A public airing of the free speech issue

In this ABC interview, Senator George Brandis expresses his satisfaction with the defeat of various Government efforts to curtail freedom of speech and of the press in Australia. Those are the efforts I've mentioned in earlier posts.

It's interesting to watch political figures be interviewed on Australian telly. The interviewers are much more aggressive than we see in the US. You'll definitely see that in this one.

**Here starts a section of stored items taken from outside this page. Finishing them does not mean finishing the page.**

-- ==== Sys2Proof/Tests/Slice0.lean ====
section
/-! SUPPORT. Tests: the worked figures of spec/ run on the model, ill-formed commands refused by `Instr.wf`, and for
every statement with hypotheses a witness that meets them, clause by clause. -/

namespace Sys2Proof.Machine.Tests

set_option Elab.async false

open Sys2Proof Sys2Proof.Machine

/-! ## Helpers -/

/-- A requester: station 60, tag 7. -/
def q : Requester := ⟨60, 7⟩

/-- The state a command leaves. -/
def ran (c : Instr) (s : State) : State :=
  match exec c s with
  | .next t => t
  | _ => s

/-- The outcome code of the REPLY that an idle transmitter is sending. -/
def replyCode (s : State) : Option Byte := s.loop.tx.bind fun f => f.payload[2]?

/-- The REPLY's data. -/
def replyData (s : State) : Option (List Byte) := s.loop.tx.map fun f => f.payload.drop 4

/-- The calibration of the worked case of 03. -/
def worked : Calibration := ⟨1050, 2048, 150, 200000, 0⟩

/-- The configuration of a used stream: meter 12, unloader 13, intake segment 5. -/
def used : StreamConfig := ⟨some 12, some 13, some 5, 1000, 1500, 50⟩

/-- A lot of class 3 whose bin list is 13, 14. -/
def lot7041 : Lot :=
  { number := 7041, cls := 3, declared := some 1812000, tolerance := 5, state := .discharging, closeKind := none
    bins := [⟨13, 1821059990⟩, ⟨14, 0⟩], current := some 0, certified := 1821059990, uncertified := 0
    attached := IdxSet.single 2, used := IdxSet.single 2, overrunReported := false, outturnFullReported := false }

/-- A configured bin of 400,000 kg with gauge 45 and the default thresholds, in a state. -/
def binIn (st : BinState) : Bin :=
  { Bin.reset with config := some ⟨400000, some 45, 950, 880, 800, 5⟩, state := st, pollTimer := some 4000 }

/-- A CONVEYOR of flush time 6 s, in a state. -/
def conveyorIn (st : SegState) : Segment :=
  { Segment.reset with config := some ⟨.conveyor, 60, 12, 2⟩, state := st }

/-- A flow-switch DIVERTER at station 33, at position 2, in a state. -/
def diverterIn (st : SegState) : Segment :=
  { Segment.reset with config := some ⟨.diverter 33 true, 70, 12, 2⟩, state := st, commanded := some 2
                       reported := some 2 }

/-- A GATE at station 34 to bin 13, open, in a state. -/
def gateIn (st : SegState) : Segment :=
  { Segment.reset with config := some ⟨.gate 34 13, 90, 12, 2⟩, state := st, commanded := some 1, reported := some 1 }

/-- A segment's record held, and fed when it is CARRYING, by stream 2 for lot 7041. -/
def heldBy (x : Segment) : Segment :=
  { x with owner := some 7041, kind := some .active, holders := IdxSet.single 2
           feeders := if x.state = .carrying then IdxSet.single 2 else IdxSet.empty 8 }

/-- Stream 2's record, FEEDING lot 7041 by route 9, as the worked case of 03 finds it. -/
def feeder : Stream :=
  { Stream.reset with config := used, state := .feeding, currentLot := some 7041, activeRoute := some 9
                      last := some ⟨41, 10000, 16760000, 0⟩, fedAtLast := true, lastLookup := some (.lot 7041)
                      demand := true, silence := some 1500, permit := some 500 }

/-- The tables of a small installation: stream 2's calibration, hold 1 layer 0 for lot 7041, route 9 of stream 2 to bin
13 over CONVEYOR 5, DIVERTER 19 and GATE 40, all in the state given. -/
def tables (st : SegState) : State :=
  (((((((State.reset.putTally 2 { Tally.reset with cal := some worked }).putHold 0 (some ⟨1, 0, 7041⟩)).putRoute 9
    (some ⟨2, 13, [⟨5, none⟩, ⟨19, some 2⟩, ⟨40, some 1⟩]⟩)).putSeg 5 (heldBy (conveyorIn st))).putSeg 19
    (heldBy (diverterIn st))).putSeg 40 (heldBy (gateIn st))).putBin 13
    { binIn .filling with cls := some 3, inletGate := some 40, gateCarrying := true, gateReserved := true }).putBin 14
    { binIn .available with config := some ⟨400000, none, 950, 880, 800, 5⟩, pollTimer := none }

/-- Stream 2 feeds lot 7041 into bin 13. -/
def feeding : State := ((tables .carrying).putLot 0 (some lot7041)).putStream 2 feeder

/-- Stream 2 WAITING for lot 7041. -/
def waiting2 : State :=
  (feeding.putStream 2 { feeder with state := .waiting, activeRoute := none, permit := none }).putQueue
    [⟨2, 7041, 13, some 9, false⟩]

/-- Stream 2 DRAINING lot 7041. -/
def draining2 : State := feeding.putStream 2 { feeder with state := .draining, permit := none, drain := some 6000 }

/-- Stream 2 used, calibrated, primed and IDLE; nothing reserved. -/
def idle2 : State :=
  (State.reset.putTally 2 { Tally.reset with cal := some worked, serial := 311 }).putStream 2
    { Stream.reset with config := used, last := some ⟨200, 61200, 0, 0⟩ }

/-- The same with CALEN high and an unlock for stream 2. -/
def unlocked : State := idle2.putMgmt { Management.reset true with unlock := some ⟨2, 10000, false⟩ }

/-- The same with a zero capture about to complete: 239 samples of 2 counts in 250 ms are summed. -/
def capturing : State :=
  (idle2.putMgmt { Management.reset true with unlock := some ⟨2, 70000, true⟩ }).putCapture
    (some ⟨2, 60000, 478, 59750⟩)

/-- `s` with a frame of another station being sent, so that own frames wait. -/
def busy (s : State) : State := s.putLoop { s.loop with tx := some ⟨1, 2, 9, []⟩, txLeft := 9 }

/-- The own-frame queue as it stands after a command, an unrelated frame being sent. -/
def sent (c : Instr) (s : State) : List OwnFrame := (ran c (busy s)).loop.own

/-- A sample of the meter at station 12, flags as given (bit 0 demand, bit 1 meter-ok, bit 2 restart). -/
def sample (seq time count : Nat) (flags : Byte) : Instr :=
  .sample 12 ⟨BitVec.ofNat 8 seq, BitVec.ofNat 16 time, BitVec.ofNat 24 count, 1, 0, flags⟩

/-! ## Ill-formed commands (WellFormed.lean, check by check) -/

theorem test_wf_manage_of_46_argument_bytes : (Instr.manage 60 7 1 (List.replicate 46 0)).wf = false := by decide +kernel
theorem test_wf_known_request_code : (Instr.unknownRequest q (.request 18)).wf = false := by decide +kernel
theorem test_wf_known_table_code : (Instr.unknownRequest q (.table 12)).wf = false := by decide +kernel
theorem test_wf_read_start : (Instr.readLot q (some ⟨256, 1⟩)).wf = false := by decide +kernel
theorem test_wf_read_count : (Instr.readLot q (some ⟨0, 256⟩)).wf = false := by decide +kernel
theorem test_wf_write_index : (Instr.writeHoldMap q (some ⟨256, none⟩)).wf = false := by decide +kernel
theorem test_wf_stream_config :
    [(⟨some 256, none, none, none, none, none⟩ : StreamConfigWrite), ⟨none, some 256, none, none, none, none⟩,
      ⟨none, none, some 256, none, none, none⟩, ⟨none, none, none, some 65536, none, none⟩,
      ⟨none, none, none, none, some 65536, none⟩, ⟨none, none, none, none, none, some 65536⟩].all
      (fun r => !(Instr.writeStreamConfig q (some ⟨0, some r⟩)).wf) = true := by decide +kernel
theorem test_wf_calibration :
    [(⟨some 4294967296, none, none, none, none⟩ : CalibrationWrite), ⟨none, some 65536, none, none, none⟩,
      ⟨none, none, some 32768, none, none⟩, ⟨none, none, some (-32769), none, none⟩,
      ⟨none, none, none, some 4294967296, none⟩, ⟨none, none, none, none, some 4294967296⟩].all
      (fun r => !(Instr.writeCalibration q (some ⟨0, some r⟩)).wf) = true := by decide +kernel
theorem test_wf_hold_map :
    [(⟨some 256, none, none⟩ : HoldWrite), ⟨none, some 256, none⟩, ⟨none, none, some 65536⟩].all
      (fun r => !(Instr.writeHoldMap q (some ⟨0, some r⟩)).wf) = true := by decide +kernel
theorem test_wf_lot :
    [(⟨some 65536, none, none, none, none⟩ : LotWrite), ⟨none, some 256, none, none, none⟩,
      ⟨none, none, some 4294967296, none, none⟩, ⟨none, none, none, some 256, none⟩,
      ⟨none, none, none, none, some [256]⟩, ⟨none, none, none, none, some (List.replicate 256 0)⟩].all
      (fun r => !(Instr.writeLot q (some ⟨0, some r⟩)).wf) = true := by decide +kernel
theorem test_wf_route :
    [(⟨some 256, none, none⟩ : RouteWrite), ⟨none, some 256, none⟩, ⟨none, none, some [⟨none, none⟩]⟩,
      ⟨none, none, some [⟨some 256, none⟩]⟩, ⟨none, none, some [⟨some 0, some 256⟩]⟩,
      ⟨none, none, some (List.replicate 256 ⟨some 0, none⟩)⟩].all
      (fun r => !(Instr.writeRoute q (some ⟨0, some r⟩)).wf) = true := by decide +kernel
theorem test_wf_segment_config :
    [(⟨none, some 256, none, none, none, none, none⟩ : SegConfigWrite), ⟨none, none, some 256, none, none, none, none⟩,
      ⟨none, none, none, some 65536, none, none, none⟩, ⟨none, none, none, none, some 256, none, none⟩,
      ⟨none, none, none, none, none, some 256, none⟩].all
      (fun r => !(Instr.writeSegmentConfig q (some ⟨0, some r⟩)).wf) = true := by decide +kernel
theorem test_wf_bin_config :
    [(⟨some 4294967296, none, none, none, none, none⟩ : BinConfigWrite), ⟨none, some 256, none, none, none, none⟩,
      ⟨none, none, some 65536, none, none, none⟩, ⟨none, none, none, some 65536, none, none⟩,
      ⟨none, none, none, none, some 65536, none⟩, ⟨none, none, none, none, none, some 65536⟩].all
      (fun r => !(Instr.writeBinConfig q (some ⟨0, some r⟩)).wf) = true := by decide +kernel
theorem test_wf_lot_number : (Instr.openLot q (some 65536)).wf = false := by decide +kernel
theorem test_wf_stream_byte : (Instr.holdStream q (some 256)).wf = false := by decide +kernel
theorem test_wf_unlock :
    (Instr.unlockCalibration q (some ⟨256, 0⟩)).wf = false ∧ (Instr.unlockCalibration q (some ⟨0, 65536⟩)).wf = false := by
  decide +kernel
theorem test_wf_capture :
    (Instr.captureZero q (some ⟨256, none⟩)).wf = false ∧ (Instr.captureZero q (some ⟨0, some 65536⟩)).wf = false := by
  decide +kernel
theorem test_wf_lamp :
    [(⟨256, 0, none⟩ : LampArgs), ⟨0, 256, none⟩, ⟨0, 0, some 256⟩, ⟨8, 0, none⟩, ⟨9, 0, none⟩].all
      (fun a => !(Instr.setLampMode q (some a)).wf) = true := by decide +kernel
theorem test_wf_force : (Instr.setLampForce q (some ⟨true, 256⟩)).wf = false := by decide +kernel

/-! ## Pins and the loop (R148, R149, R71; 08's tables) -/

/-- R148: the CRC of the bytes 0x31..0x39. -/
theorem test_crc_of_nine_digits :
    crcOf [0x31, 0x32, 0x33, 0x34, 0x35, 0x36, 0x37, 0x38, 0x39] = 0x29B1 := by decide +kernel
/-- R147: a frame cut short by one character is bad. -/
theorem test_frame_cut_short : judgeFrame ((⟨0, 9, 2, [3, 232]⟩ : Frame).bytes.dropLast) = none := by decide +kernel
/-- R149: straps at 63 latch 62. -/
theorem test_reset_latches_63_as_62 : (ran (.reset 63 true) feeding).loop.address = 62 := by decide +kernel
theorem test_reset_leaves_power_up : (ran (.reset 5 false) feeding).ind.events.get 0 = ⟨true, 1, 0, false⟩ := by decide +kernel
/-- R71: CALEN going low ends the unlock. -/
theorem test_calen_fall_ends_unlock : (ran .calenFall unlocked).mgmt.unlock = none := by decide +kernel
theorem test_calen_rise_grants_nothing :
    (ran .calenRise idle2).mgmt.calen = true ∧ (ran .calenRise idle2).mgmt.unlock = none := by decide +kernel
/-- R157: the sixteenth bad frame raises LOOP-ERROR. -/
theorem test_sixteenth_bad_frame :
    ((ran (.frameReceived [1, 2]) (idle2.putLoop { idle2.loop with crc := 15 })).ind.events.get 17).flag = true := by decide +kernel
/-- R150, case 4: a frame for another station is forwarded. -/
theorem test_frame_for_another_forwarded :
    (ran (.frameReceived (⟨9, 10, 4, [1]⟩ : Frame).bytes) State.reset).loop.tx = some ⟨9, 10, 4, [1]⟩ := by decide +kernel
/-- 08's table: a forwarded frame goes ahead of the own frames that wait. -/
theorem test_transmit_end_takes_forward_first :
    (ran .transmitEnd (busy (State.reset.putLoop { State.reset.loop with
      forward := [⟨9, 10, 4, [1]⟩], own := [.poll 45] }))).loop.tx = some ⟨9, 10, 4, [1]⟩ := by decide +kernel
/-- 08: a POLL occupies 9 characters with its preamble. -/
theorem test_poll_is_9_characters :
    (ran .transmitEnd ((busy State.reset).putLoop { (busy State.reset).loop with own := [.poll 45] })).loop.txLeft = 9 := by
  decide +kernel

Senator Brandis' final point was a challenge to the media itself. The interviewer said to him, "Don't you think that all of us in the media are defenders of free speech?" He said, "I wish you were. I wish there had been more outrage when these measures were proposed." Why wasn't there? ABC, of course, is a publicly funded entity, so probably feels some reticence to criticize the Government. But you do have to wonder what people really care about. Someone said to me, "The US is about freedom and Australia is about fairness." How can people forget that the latter will disappear without the former?

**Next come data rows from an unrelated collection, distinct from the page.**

/-- A request for a report of a function, and whether the report is written now (R465). -/
structure AttRequest where
  fn   : Nat
  done : Bool
  deriving DecidableEq, Repr

/-- What a boot image read over the host link gave (R464). -/
inductive ImageRead where | ok | readError
  deriving DecidableEq, Repr
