-- ==== Sys2Proof/Machine/State.lean ====
section
/-! DEFINITION. The state of one ZN-7200 package, as plain data (spec 01, 09, 14 to 17, 19, 22, 23, 26), and the state
right after reset. -/

namespace Sys2Proof.Machine

/-- Why the machine stops. No step of the package raises one (Step.lean never runs an instruction without an issuing
thread). -/
inductive Fault where
  /-- Raised by the meaning of an instruction word when no thread issues it: the spec gives an instruction an effect only
  as issued by a thread. Safe. -/
  | noIssuingThread
  deriving DecidableEq, Repr

/-- Why an instruction has no meaning. -/
inductive Refusal where
  /-- Raised by exec's arm of an instruction that is not modelled. Safe. -/
  | notModelled (mnemonic : String)
  deriving DecidableEq, Repr

/-- Trap causes (R346). -/
inductive Cause where
  | illegal | feature | window | stallchk | align | protect | noxlate | fetimeout | overrun | nesting | nopeer
  | storelost | scaleseq | gangmismatch | fpexc | intdiv | refused | trapinsn | handleroverrun | cancelled | poison
  deriving DecidableEq, Repr

/-- A register field of an instruction (R79, R103). -/
inductive RegRef where
  | x (n : XReg) | v (n : VReg) | m (n : MReg) | fm (n : MReg)
  deriving DecidableEq, Repr

/-- What a landing changes (R22, R101, R154, R155): whole x and fm registers, the bits under a mask of v and m registers,
bits ORed into FCSR. -/
inductive Dst where
  | x (r : XReg) (val : W64)
  | v (r : VReg) (mask val : V512)
  | m (r : MReg) (mask val : W64)
  | fm (r : MReg) (val : W64)
  | flags (bits : W64)
  deriving DecidableEq, Repr

/-- A fixed-latency write that has not landed (R101). -/
structure PendWrite where
  due : Nat
  dst : Dst
  deriving DecidableEq, Repr

/-- An open bounded region (R28, R216). -/
structure Region where
  openTick : Nat
  min  : Nat
  max  : Nat
  hold : Bool
  hnd  : Bool
  desc : Nat
  deriving DecidableEq, Repr

/-- A byte that an access reaches (R40, R284). The bank of an exchange byte is chosen when the access is performed
(R305); a bit-plane byte is eight bits of DRAM bytes (R314); a global byte is translated at its target (R317). -/
inductive ByteLoc where
  | dram (a : Nat)
  | store (core off : Nat)
  | plane (bits : List (Nat × Nat))
  | global (peer va : Nat)
  deriving DecidableEq, Repr

/-- One part of a buffered store: an address, the bytes it reaches and what is done there (R173). -/
structure StorePart where
  addr : W64
  locs : List ByteLoc
  op   : CellOp
  out  : Bool                 -- it has set out for its place
  sent : Option (Nat × Nat)   -- the peer and number of its global request
  done : Bool                 -- performed
  acked : Bool                -- its acknowledgement is back (R399)
  deriving DecidableEq, Repr

/-- A store-buffer entry (R173, R218). -/
structure StoreEntry where
  id      : Nat
  parts   : List StorePart
  release : Bool            -- STRL, STS.FILL (R191, R179)
  held    : Option Nat      -- depth of the HOLD entry it is held for (R218)
  rel     : Bool            -- its release after a close or overrun is scheduled (R217, R218)
  sent    : Bool            -- it has left the store buffer
  ownDue  : Nat             -- tick by which its parts in the own store are performed (R302); 0 none
  bounded : Bool            -- issued with DEPTH above 0 (R196)
  born    : Nat             -- tick at which it left (R412)
  deriving DecidableEq, Repr

/-- One part of a parked access that is performed indivisibly: a lane, or one element of a lane that reads several through
a view (R288, R295, R315); its address and bytes, what is done there, its place in the destination in bits, and the value
once it is performed (R157, R158, R174, R178, R184). -/
structure Lane where
  lane : Nat                  -- the number of its lane
  addr : W64
  locs : List ByteLoc
  op   : CellOp
  bit  : Nat
  sent : Option (Nat × Nat)   -- the peer and number of its global request
  cover : List (Option Byte)  -- bytes of the thread's own stores that go to another package behind it (R173)
  atUnit : Bool               -- it waits at the atomic unit (R189)
  pois : List Nat             -- poisoned cells met
  val  : Option W64
  back : Bool                 -- its data has come back (R399)
  fail : Option Cause         -- it has no response within the delivery bound (R176)
  deriving DecidableEq, Repr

I'm currently reading a wonderful novel from 1975, Poor Fellow My Country by Xavier Herbert.  It is a sweeping, involved panorama of Australia in the first half of the 20th century, through the first half of World War II.



The novel is so incredible that it will be the subject of a post dedicated to it. But check this out: the hero has been incarcerated, wrongly, on suspicion of seditious activity (he's one of those guys who speaks bluntly and doesn't curry favor with anyone.) His lawyer says to him (a close paraphrase), "Don't look for protection of your right of free speech in Commonwealth Law. There is no Bill of Rights such as found in the United Kingdom or the U.S.A. Free speech can be denied at the whim of any Chief Justice. And of course, His Honour's wig is the property of the Attorney-General's department."

Still true 70 years after the fictitious incident, and 40 years after the novel was written.